Php 无法将带有Alamofire的图像上载到我的服务器
我正在尝试将一个图像上载到我的服务器,但我的代码无效。以下是我的swift代码:Php 无法将带有Alamofire的图像上载到我的服务器,php,ios,swift,alamofire,backend,Php,Ios,Swift,Alamofire,Backend,我正在尝试将一个图像上载到我的服务器,但我的代码无效。以下是我的swift代码: import UIKit import Alamofire import SwiftyJSON class ViewController: UIViewController { @IBOutlet weak var theOneImage: UIImageView! let url = "http://xxx.xxx.xxx.xxx/Twitter/UploadImage.php" let avaImage =
import UIKit
import Alamofire
import SwiftyJSON
class ViewController: UIViewController {
@IBOutlet weak var theOneImage: UIImageView!
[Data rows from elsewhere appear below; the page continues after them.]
theorem resend (g : Fin 16) (r : Road) : Road.Moves e r (r.resend g) := by
  unfold Road.resend
  split
  · exact refl r
  · exact ite (fun _ => makeOrder r g) fun _ => refl r

theorem gateReport (g : Fin 16) (p : GatePos) (k : KeyMode) (r : Road) :
    Road.Moves e r (r.gateReport e g p k) := by
  unfold Road.gateReport
  split
  · exact refl r
  · rename_i x hx
    have h2 := trans (setGate (e := e) r g (x.reportedAs p k) x hx rfl)
      (flagFault (x.pos == .fault && !x.retried) (x.reportedAs p k).pos _)
    have h3 := trans (trans (trans (trans h2 (keyRule x.key k g _)) (fieldRule g _))
      (travelEnd g _)) (resend g _)
    exact ite (fun _ => trans h3 (gateTest _ _)) fun _ => h3

/-! ### The copy directory -/

theorem record (r : Road) (u : UnitId) (new : List CopySlot)
    (hd : (handlesOf (r.dirOf u)).Nodup → (handlesOf new).Nodup)
    (hc : ∀ h v, CopySlot.current h v ∈ new → CopySlot.current h v ∈ r.dirOf u ∨
      r.namedState h = some .active ∧ r.version h = v) : Road.Moves e r (r.record u new) := by
  unfold Road.record
  exact ite (fun _ => trans (setDirOf r u new hd hc) (freeTest _)) fun _ => setDirOf r u new hd hc

theorem mem_handles {h : Handle} {l : List CopySlot} :
    h ∈ handlesOf l ↔ ∃ c ∈ l, c.handle? = some h := by
  simp [handlesOf, List.mem_filterMap]

/-- A record that names nothing may stand anywhere. -/
theorem nodup_set_none (l : List CopySlot) (n : Nat) (c : CopySlot) (hc : c.handle? = none)
    (h : (handlesOf l).Nodup) : (handlesOf (l.set n c)).Nodup := by
  induction l generalizing n with
  | nil => simp
  | cons a l ih =>
    cases n with
    | zero =>
      simp only [List.set_cons_zero, handlesOf, List.filterMap_cons, hc]
      simp only [handlesOf, List.filterMap_cons] at h
      split at h
      · exact h
      · exact (List.nodup_cons.mp h).2
    | succ n =>
      simp only [List.set_cons_succ, handlesOf, List.filterMap_cons] at h ⊢
      split at h
      · exact ih n h
      · rename_i b hb
        rw [List.nodup_cons] at h ⊢
        refine ⟨fun hm => h.1 ?_, ih n h.2⟩
        obtain ⟨c', hc', hh⟩ := mem_handles.mp hm
        rcases List.mem_or_eq_of_mem_set hc' with hc' | rfl
        · exact mem_handles.mpr ⟨c', hc', hh⟩
        · rw [hc] at hh; cases hh

/-- A record may name a handle that no other record names. -/
theorem nodup_set_new (l : List CopySlot) (n : Nat) (c : CopySlot) (x : Handle)
    (hc : c.handle? = some x) (hx : x ∉ handlesOf l) (h : (handlesOf l).Nodup) :
    (handlesOf (l.set n c)).Nodup := by
  induction l generalizing n with
  | nil => simp
  | cons a l ih =>
    have hx' : x ∉ handlesOf l := fun hm => hx (by
      obtain ⟨c', hc', hh⟩ := mem_handles.mp hm
      exact mem_handles.mpr ⟨c', List.mem_cons_of_mem _ hc', hh⟩)
    have hl : (handlesOf l).Nodup := by
      simp only [handlesOf, List.filterMap_cons] at h
      split at h
      · exact h
      · exact (List.nodup_cons.mp h).2
    cases n with
    | zero =>
      simp only [List.set_cons_zero, handlesOf, List.filterMap_cons, hc]
      exact List.nodup_cons.mpr ⟨hx', hl⟩
    | succ n =>
      simp only [List.set_cons_succ, handlesOf, List.filterMap_cons] at h ⊢
      split at h
      · exact ih n hx' h
      · rename_i b hb
        rw [List.nodup_cons] at h ⊢
        refine ⟨fun hm => ?_, ih n hx' h.2⟩
        obtain ⟨c', hc', hh⟩ := mem_handles.mp hm
        rcases List.mem_or_eq_of_mem_set hc' with hc' | rfl
        · exact h.1 (mem_handles.mpr ⟨c', hc', hh⟩)
        · rw [hc] at hh
          exact hx (mem_handles.mpr ⟨a, List.mem_cons_self, by rw [hb, Option.some.inj hh]⟩)

/-- The records of a unit with every record that names a handle emptied. -/
theorem nodup_emptied (l : List CopySlot) (x : Handle) (h : (handlesOf l).Nodup) :
    x ∉ handlesOf (l.map fun c => if c.handle? = some x then .empty else c) ∧
    (handlesOf (l.map fun c => if c.handle? = some x then .empty else c)).Nodup := by
  constructor
  · intro hm
    obtain ⟨c, hc, hh⟩ := mem_handles.mp hm
    obtain ⟨c', _, rfl⟩ := List.mem_map.mp hc
    split at hh
    · cases hh
    · contradiction
  · have hs : (handlesOf (l.map fun c => if c.handle? = some x then .empty else c)).Sublist
        (handlesOf l) := by
      clear h
      induction l with
      | nil => exact List.Sublist.refl _
      | cons a l ih =>
        simp only [handlesOf, List.map_cons, List.filterMap_cons] at ih ⊢
        by_cases ha : a.handle? = some x
        · simp only [ha, if_true]
          exact List.Sublist.cons _ ih
        · simp only [if_neg ha]
          split
          · exact ih
          · exact List.Sublist.cons_cons _ ih
    exact hs.nodup h

theorem heldAs_handle (r : Road) (h : Handle) (v : Byte) : (r.heldAs h v).handle? = some h := by
  unfold Road.heldAs
  split <;> rfl

theorem heldAs_current {r : Road} {h x : Handle} {v w : Byte}
    (hc : CopySlot.current x w = r.heldAs h v) : r.namedState x = some .active ∧ r.version x = w := by
  unfold Road.heldAs at hc
  split at hc
  · rename_i ht
    cases hc; exact ht
  · cases hc

theorem committed (u : UnitId) (n : Nat) (h : Handle) (v : Byte) (r : Road) :
    Road.Moves e r (r.committed e u n h v) := by
  have h1 : Road.Moves e r (r.record u (((r.dirOf u).map fun c =>
      if c.handle? = some h then .empty else c).set n (r.heldAs h v))) := by
    refine record r u _ (fun hn => ?_) fun x w hm => ?_
    · have := nodup_emptied (r.dirOf u) h hn
      exact nodup_set_new _ _ _ h (heldAs_handle r h v) this.1 this.2
    · rcases List.mem_or_eq_of_mem_set hm with hm | hm
      · obtain ⟨c, hc, hcc⟩ := List.mem_map.mp hm
        split at hcc
        · cases hcc
        · exact .inl (hcc ▸ hc)
      · exact .inr (heldAs_current hm)
  unfold Road.committed
  exact ite (fun _ => trans h1 (append _ (by simp) _)) fun _ => h1

theorem cleared (u : UnitId) (n : Nat) (r : Road) : Road.Moves e r (r.cleared u n) := by
  refine record r u _ (fun hn => nodup_set_none _ _ _ rfl hn) fun x w hm => ?_
  rcases List.mem_or_eq_of_mem_set hm with hm | hm
  · exact .inl hm
  · cases hm

theorem failed (u : UnitId) (t : Transfer) (r : Road) : Road.Moves e r (r.failed e u t) := by
  unfold Road.failed
  refine trans ?_ (pump _)
  have h1 := trans (trans (setAwaits (e := e) r u true) (append (.unit u) (by simp) _)) (endPart _ u)
  split
  · exact trans h1 (endFetch _ _)
  all_goals exact h1

theorem copiesLost (u : UnitId) (r : Road) : Road.Moves e r (r.copiesLost e u) := by
  unfold Road.copiesLost
  refine trans (trans (trans (trans (endPart r u) (endFetch _ _)) (setAwaits _ u false))
    (record _ u _ (fun _ => ?_) fun h v hm => ?_)) (pump _)
  · have : handlesOf ((r.dirOf u).map fun _ => CopySlot.unknown) = [] := by
      simp [handlesOf, CopySlot.handle?]
    exact this ▸ List.nodup_nil
  · obtain ⟨c, _, hc⟩ := List.mem_map.mp hm
    cases hc

/-- A record replaced by another of the same handle. -/
theorem handles_set_same (l : List CopySlot) (n : Nat) (c : CopySlot)
    (h : (l.getD n .unknown).handle? = c.handle?) (hn : n < l.length) :
    handlesOf (l.set n c) = handlesOf l := by
  induction l generalizing n with
  | nil => rfl
  | cons a l ih =>
    cases n with
    | zero =>
      have h' : a.handle? = c.handle? := h
      simp [handlesOf, List.filterMap_cons, h']
    | succ n =>
      have := ih n (by simpa using h) (by simpa using hn)
      simp only [handlesOf, List.set_cons_succ, List.filterMap_cons] at this ⊢
      rw [this]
let url = "http://xxx.xxx.xxx.xxx/Twitter/UploadImage.php"
let avaImage = UIImage(named: "cupid")
override func viewDidLoad() {
super.viewDidLoad()
theOneImage.image = avaImage
uploadImage(image: avaImage)
}
func uploadImage(image : UIImage?){
let imageData = avaImage?.pngData()
Alamofire.upload(multipartFormData: { (MultipartFormData) in
MultipartFormData.append(imageData!, withName: "image")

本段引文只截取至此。